In a further improvement, the third semiconductor epitaxial layer subsegment is formed by forming the third semiconductor epitaxial layer by epitaxial growth and then selectively etching the third semiconductor epitaxial layer.

In a further improvement, the thickness of the third semiconductor epitaxial layer is 5nm or less.

In a further refinement, the charge balance structure comprises:

the thickness of the second semiconductor epitaxial layer in a direction from the second side of the gate trench to the drain metal layer has a varying structure, and the bound charge density at the interface of the first heterojunction is adjusted by adjusting the thickness of the second semiconductor epitaxial layer and thus the drift region electric field distribution is adjusted and made uniform.

In a further improvement, the second semiconductor epitaxial layer is divided into more than two second semiconductor epitaxial layer subsections according to different thicknesses in a direction from the second side surface of the gate trench to the drain metal layer.
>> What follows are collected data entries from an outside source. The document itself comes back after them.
/-! ### Vector memory -/

/-- A footprint that the running bolt's access finds free: its token covers it (R126), no page of it migrates (R129), no earlier
transfer and no access of the vector stream not yet performed meets it (R135, R142), and the host answers it (R307). -/
abbrev State.vecFree (s : State) (b : Bolt) (tok : Nat) (kind : AccKind) (cls consumer : Nat) (fp : List Foot) : Prop :=
  s.probeCause tok kind cls consumer fp = none ∧ fp.all (fun p => (s.blocked (s.spaceOf s.cur tok) p.a p.w).isNone) = true ∧
    fp.all (fun p => !(s.vecInterlocked b.seq p.a p.w kind.writes)) = true ∧
    fp.all (fun p => !(s.lateMeets (s.spaceOf s.cur tok) kind p)) = true ∧
    fp.all (fun p => s.answers (s.spaceOf s.cur tok) p.a p.w) = true
/-- A footprint that it reaches at once: what it stores is not left to be performed later (R142). -/
abbrev State.vecReaches (s : State) (b : Bolt) (tok : Nat) (kind : AccKind) (cls consumer : Nat) (fp : List Foot) : Prop :=
  s.vecFree b tok kind cls consumer fp ∧ (kind = .wr → s.late = false)
/-- A scratchpad footprint that is reached at once: it lies below 2^24 (R105), in quarters the hart holds (R259), and no earlier
transfer meets it (R262), but for a copy whose bits an access that chains reads have arrived, of which it has read none yet (R136). -/
abbrev State.scratchReaches (s : State) (b : Bolt) (chain write : Bool) (fp : List Foot) : Prop :=
  fp.all (fun p => (p.outside 0 scratchBits).isNone) = true ∧
    fp.all (fun p => s.holdsRange p.a p.w) = true ∧ (chain = true → b.chain = []) ∧
    ∀ p ∈ fp, ∀ t ∈ s.xfers, t.hart = s.cur → t.uid = s.me.uid → t.behind.contains b.seq = false →
      t.meets (aperture + p.a) p.w write = true → chain = true ∧ t.arrived (aperture + p.a) p.w = true
/-- A footprint reached at once where an instruction has it. -/
abbrev State.footReaches (s : State) (b : Bolt) (w : Where) (kind : AccKind) (consumer : Nat) (fp : List Foot) : Prop :=
  match w with
  | .mem k => s.vecReaches b k.toNat kind (match kind with
      | .rd => 5
      | .wr => 6
      | .rmw => 7) consumer fp
  | .scratch chain => s.scratchReaches b chain kind.writes fp

/-- The bits of a footprint part read where it stands, at a scope. -/
def State.footRead (s : State) (w : Where) (sc : Scope) (p : Foot) : Nat × State :=
  match w with
  | .mem k => s.vread (s.spaceOf s.cur k.toNat) (groveOf s.cur) sc p.a p.w
  | .scratch _ => (Memory.read s.myCore.scratch p.a p.w, s)
/-- The parts of a footprint read in turn. -/
def State.feetRead (w : Where) : State → List Foot → List Nat × State
  | s, [] => ([], s)
  | s, p :: t =>
    let m := s.footRead w .grove p
    let r := State.feetRead w m.2 t
    (m.1 :: r.1, r.2)
/-- Bits written where a footprint part stands. -/
def State.footWrite (s : State) (w : Where) (sc : Scope) (p : Foot) (v : Nat) : State :=
  match w with
  | .mem k => s.vwrite (s.spaceOf s.cur k.toNat) (groveOf s.cur) sc p.a p.w v
  | .scratch _ => s.modMyCore (fun c => { c with scratch := Memory.write c.scratch p.a p.w v })
/-- Writes performed in turn. -/
def State.feetWrite (w : Where) : State → List Put → State
  | s, [] => s
  | s, p :: t => State.feetWrite w (s.footWrite w .grove p.foot p.v) t

/-- An access of one element a part: register, sources, conversion, place, mask and addresses. -/
structure VAccess where
  vd : VReg
  srcs : List VReg
  r : Rnd
  fx : BitVec 4
  w : Where
  k : MaskOp
  addr : Hart → Bolt → Nat → Nat
  inside : Bolt → Nat → Bool

/-- The vector loads of R258: `inside` is the box of VLDM. -/
def loadOf : Instr → Option VAccess
  | .vld vd sa r disp fx tok k => some ⟨vd, [], r, fx, .mem tok, k,
      fun y b e => addrPlus (b.base sa disp) (e * (memTag (y.tag vd) fx).width : Nat), fun _ _ => true⟩
  | .vlds vd sa sb r disp fx tok k => some ⟨vd, [], r, fx, .mem tok, k,
      fun _ b e => addrPlus (b.base sa disp) (e * (b.f sb).toInt), fun _ _ => true⟩
  | .vldx vd sa vb r disp fx tok k | .vldxo vd sa vb r disp fx tok k => some ⟨vd, [vb], r, fx, .mem tok, k,
      fun y b e => addrPlus (b.base sa disp) (y.val vb e).toInt, fun _ _ => true⟩
  | .vldm vd sa r disp fx tok k => some ⟨vd, [], r, fx, .mem tok, k,
      fun _ b e => addrPlus (b.base sa disp) (b.boxAt e), fun b e => decide (e < b.len 0 * b.len 1 * b.len 2)⟩
  | .vldsp vd sa sb r disp fx k => some ⟨vd, [], r, fx, .scratch true, k,
      fun y b e => addrPlus (b.base sa disp)
        (if sb = 0 then (e * (memTag (y.tag vd) fx).width : Nat) else e * (b.f sb).toInt), fun _ _ => true⟩
  | .vldspx vd sa vb r disp fx k => some ⟨vd, [vb], r, fx, .scratch false, k,
      fun y b e => addrPlus (b.base sa disp) (y.val vb e).toInt, fun _ _ => true⟩
  | _ => none
/-- The vector stores of R258, with whether overlapping elements are written in ascending order (R260). -/
def storeOf : Instr → Option (VAccess × Bool)
  | .vst vd sa r disp fx tok k => some (⟨vd, [vd], r, fx, .mem tok, k,
      fun y b e => addrPlus (b.base sa disp) (e * (memTag (y.tag vd) fx).width : Nat), fun _ _ => true⟩, false)
  | .vsts vd sa sb r disp fx tok k => some (⟨vd, [vd], r, fx, .mem tok, k,
      fun _ b e => addrPlus (b.base sa disp) (e * (b.f sb).toInt), fun _ _ => true⟩, false)
  | .vstx vd sa vb r disp fx tok k => some (⟨vd, [vd, vb], r, fx, .mem tok, k,
      fun y b e => addrPlus (b.base sa disp) (y.val vb e).toInt, fun _ _ => true⟩, false)
  | .vstxo vd sa vb r disp fx tok k => some (⟨vd, [vd, vb], r, fx, .mem tok, k,
      fun y b e => addrPlus (b.base sa disp) (y.val vb e).toInt, fun _ _ => true⟩, true)
  | .vstm vd sa r disp fx tok k => some (⟨vd, [vd], r, fx, .mem tok, k,
      fun _ b e => addrPlus (b.base sa disp) (b.boxAt e), fun b e => decide (e < b.len 0 * b.len 1 * b.len 2)⟩, false)
  | .vstsp vd sa sb r disp fx k => some (⟨vd, [vd], r, fx, .scratch false, k,
      fun y b e => addrPlus (b.base sa disp)
        (if sb = 0 then (e * (memTag (y.tag vd) fx).width : Nat) else e * (b.f sb).toInt), fun _ _ => true⟩, false)
  | .vstspx vd sa vb r disp fx k => some (⟨vd, [vd, vb], r, fx, .scratch false, k,
      fun y b e => addrPlus (b.base sa disp) (y.val vb e).toInt, fun _ _ => true⟩, false)
  | _ => none
/-- The active elements of an access that lie inside its box. -/
def VAccess.elems (v : VAccess) (x : Hart) (b : Bolt) : List Nat := (b.actives x v.k).filter (v.inside b)
/-- Its footprint. -/
def VAccess.feet (v : VAccess) (x : Hart) (b : Bolt) : List Foot :=
  (v.elems x b).map (fun e => ⟨e, v.addr x b e, (memTag (x.tag v.vd) v.fx).width⟩)

/-- The vector atomics (R263): operation, port form, whether vd is the comparand, registers, scope, place, no-return,
displacement, memory tag and mask. -/
structure VAtomic where
  op : AtomicOp
  form : PortForm
  cmp : Bool
  vd : VReg
  sa : Reg
  vb : VReg
  vc : VReg
  sc : Scope
  w : Where
  nr : Bool
  disp : BitVec 12
  fx : BitVec 4
  k : MaskOp
/-- Where a vector atomic works. -/
def atomWhere (sp : Bool) (tok : Tok) : Where := if sp then .scratch false else .mem tok
/-- The vector atomics of R263 for a hart. -/
def vatomOf (x : Hart) : Instr → Option VAtomic
  | .vaadd vd sa vb vc sc sp nr disp fx tok k => some ⟨atomicSum,
      if (memTag (x.tag vc) fx).isInt then .fetchAdd else .none, false, vd, sa, vb, vc, sc, atomWhere sp tok, nr, disp, fx, k⟩
  | .vamin vd sa vb vc sc sp nr disp fx tok k =>
    some ⟨atomicPick false, .none, false, vd, sa, vb, vc, sc, atomWhere sp tok, nr, disp, fx, k⟩
  | .vamax vd sa vb vc sc sp nr disp fx tok k =>
    some ⟨atomicPick true, .none, false, vd, sa, vb, vc, sc, atomWhere sp tok, nr, disp, fx, k⟩
  | .vaand vd sa vb vc sc sp nr disp fx tok k =>
    some ⟨fun _ o v _ => some (o &&& v), .none, false, vd, sa, vb, vc, sc, atomWhere sp tok, nr, disp, fx, k⟩
  | .vaor vd sa vb vc sc sp nr disp fx tok k =>
    some ⟨fun _ o v _ => some (o ||| v), .none, false, vd, sa, vb, vc, sc, atomWhere sp tok, nr, disp, fx, k⟩
  | .vaxor vd sa vb vc sc sp nr disp fx tok k =>
    some ⟨fun _ o v _ => some (o ^^^ v), .none, false, vd, sa, vb, vc, sc, atomWhere sp tok, nr, disp, fx, k⟩
  | .vaswap vd sa vb vc sc sp nr disp fx tok k =>
    some ⟨fun _ _ v _ => some v, .swap, false, vd, sa, vb, vc, sc, atomWhere sp tok, nr, disp, fx, k⟩
  | .vacas vd sa vb vc sc sp nr disp fx tok k =>
    some ⟨fun _ o v c => if o = c then some v else none, .cas, true, vd, sa, vb, vc, sc, atomWhere sp tok, nr, disp, fx, k⟩
  | _ => none
/-- Its sources. -/
def VAtomic.srcs (v : VAtomic) : List VReg := [v.vc, v.vb] ++ if v.cmp then [v.vd] else []
/-- Its elements: footprint part, operand code and comparand code in the memory tag. -/
def VAtomic.parts (v : VAtomic) (x : Hart) (b : Bolt) : List (Foot × Nat × Nat) :=
  let mt := memTag (x.tag v.vc) v.fx
  let code (r : VReg) (e : Nat) : Nat := (conv (x.tag r) mt .rne x.satfin (x.code r e)).1
  (b.actives x v.k).map (fun e => (⟨e, addrPlus (b.base v.sa v.disp) (x.val v.vb e).toInt, mt.width⟩, code v.vc e,
    if v.cmp then code v.vd e else 0))
/-- Its elements performed in turn: the old codes by element. -/
def State.atomicsRun (v : VAtomic) (mt : Tag) : State → List (Foot × Nat × Nat) → List (Nat × Nat) × State
  | s, [] => ([], s)
  | s, p :: t =>
    let m := s.footRead v.w v.sc p.1
    let s1 := match v.op mt m.1 p.2.1 p.2.2 with
      | some c => m.2.footWrite v.w v.sc p.1 c
      | none => m.2
    let r := State.atomicsRun v mt s1 t
    ((p.1.e, m.1) :: r.1, r.2)

/-! ### The matrix engine -/

/-- The running hart's bolt `b` is whole and clean, its operand checks pass, and the hart holds the engine and the slabs of rows
`n` to `n + rows - 1` (R20, R267). -/
abbrev State.mxAt (s : State) (i : Instr) (b : Bolt) (n rows : Nat) : Prop :=
  s.boltAt i b ∧ b.frags.length ≤ 1 ∧ s.holds 3 0 = true ∧ n + rows ≤ 1024 ∧
    (upFrom n rows).all (fun r => s.holds 1 (r / 128)) = true

/-- A matrix instruction begins or goes on at its position (R274): the bolt and the state as it sees them. -/
def Bolt.mx (b : Bolt) : Bolt := { b with mpos := some (b.mpos.getD .start) }
/-- The state as a matrix instruction sees it. -/
def State.mx (s : State) : State := s.modMe (fun x => x.modBolt Bolt.mx)
/-- Token `k` lets a tile be used: it is not revoked (R268). -/
abbrev Hart.tokenStands (x : Hart) (k : Nat) : Prop := (x.tok k).st = .live ∨ (x.tok k).st = .free
/-- Tile `t` of the running hart's core is VALID, and what it is attached to stands (R268). -/
abbrev State.tileStands (s : State) (t : Nat) (x : Tile) : Prop :=
  s.myCore.tile t = x ∧ x.st = .valid ∧ ∀ k, x.tok = some k → s.me.tokenStands k
/-- Scales of the k below K stand in the scale file, and none is being loaded (R88, R272). -/
abbrev State.scalesStand (s : State) (b : Bolt) (n : Nat) : Prop :=
  ∀ k < n, s.me.scaleIndex k ≤ 2047 ∧ s.scaleFilling b.seq (s.me.scaleIndex k) = false
/-- The products of one group added into row `r` (R92, R266, R272, R275): every column gains the exact sum over the supplied k,
CHK the sum of the checksum columns, and the row records its arrival word; every other row, the tiles, the scratchpad, the
generators and the lots are as before. -/
def Core.groupAdded (c c' : Core) (x : Tile) (f32 zero : Bool) (g r : Nat) (acts : List (Nat × Val)) (arr : Option Word) : Prop :=
  (∀ j < 256, Tab.get 0 c'.acc (256 * r + j) = BitVec.ofNat 32 (addGroup f32 (if zero then 0 else c.accAt r j)
    (acts.map (fun p => if f32 then mulVal (mulVal p.2 (x.weight p.1 j)) (x.scale g j)
      else mulVal p.2 (x.weight p.1 j))))) ∧
  (c'.row r).chk = BitVec.ofNat 32 (addGroup f32 (if zero then 0 else (c.row r).chk.toNat)
    (acts.map (fun p => mulVal p.2 (if f32 then x.c p.1 else Val.ofInt (x.u p.1))))) ∧
  (c'.row r).arr = arr ∧
  (∀ q j, q ≠ r → j < 256 → Tab.get 0 c'.acc (256 * q + j) = Tab.get 0 c.acc (256 * q + j)) ∧ (∀ q, q ≠ r → c'.row q = c.row q) ∧
  c'.tiles = c.tiles ∧ c'.scratch = c.scratch ∧ c'.gens = c.gens ∧ c'.lots = c.lots ∧ c'.claims = c.claims
/-- The rows `rs` written, and nothing else of a core's (R279). -/
def Core.rowsSet (c c' : Core) (rs : List Nat) (f : Nat → Nat → Nat) (chk : Nat) : Prop :=
  (∀ r ∈ rs, ∀ j < 256, Tab.get 0 c'.acc (256 * r + j) = BitVec.ofNat 32 (f r j)) ∧
  (∀ r ∈ rs, c'.row r = ⟨BitVec.ofNat 32 chk, none⟩) ∧
  (∀ q j, q ∉ rs → j < 256 → Tab.get 0 c'.acc (256 * q + j) = Tab.get 0 c.acc (256 * q + j)) ∧
  (∀ q, q ∉ rs → c'.row q = c.row q) ∧
  c'.tiles = c.tiles ∧ c'.scratch = c.scratch ∧ c'.gens = c.gens ∧ c'.lots = c.lots ∧ c'.claims = c.claims
/-- The state after a matrix instruction completes from `u`: at once without an arrival word, and after an arrival on its word at
dev scope with release, behind the hart's vector accesses, otherwise (R138, R273). -/
def State.mxDone (u : State) (b : Bolt) (sc : Reg) (v : State) : Prop :=
  (sc = 0 ∧ v = u.modMe Hart.mxNext) ∨
    (sc ≠ 0 ∧ u.blocked u.me.asid (b.f sc).toNat 64 = none ∧ u.vecInterlocked b.seq (b.f sc).toNat 64 true = false ∧
      ∃ w, (u.drainBy u.cur (·.vec)).arriveOn u.cur u.me.asid (b.f sc).toNat 1 none = .ok w ∧ v = w.modMe Hart.mxNext)
/-- An arrival word a matrix instruction names may be named (R138). -/
abbrev State.arrivalStands (s : State) (b : Bolt) (sc : Reg) : Prop :=
  sc = 0 ∨ ((b.f sc).toNat % 64 = 0 ∧ s.checkAccess s.me.asid (b.f sc).toNat 64 .rmw = none ∧
    (isHost (s.physOf (b.f sc).toNat) && hostPort (s.physOf (b.f sc).toNat) == 1) = false)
In a further improvement, in a direction from the second side surface of the gate trench to the drain metal layer, the thicknesses of the second semiconductor epitaxial layer subsections are sequentially increased or sequentially decreased or sequentially increased first and then sequentially decreased after increasing to a maximum value or sequentially decreased first and then sequentially increased after decreasing to a minimum value.

The further improvement is that each second semiconductor epitaxial layer subsection is formed once after the second semiconductor epitaxial layer is formed, and then the thickness of the corresponding second semiconductor epitaxial layer subsection is obtained through an etching process.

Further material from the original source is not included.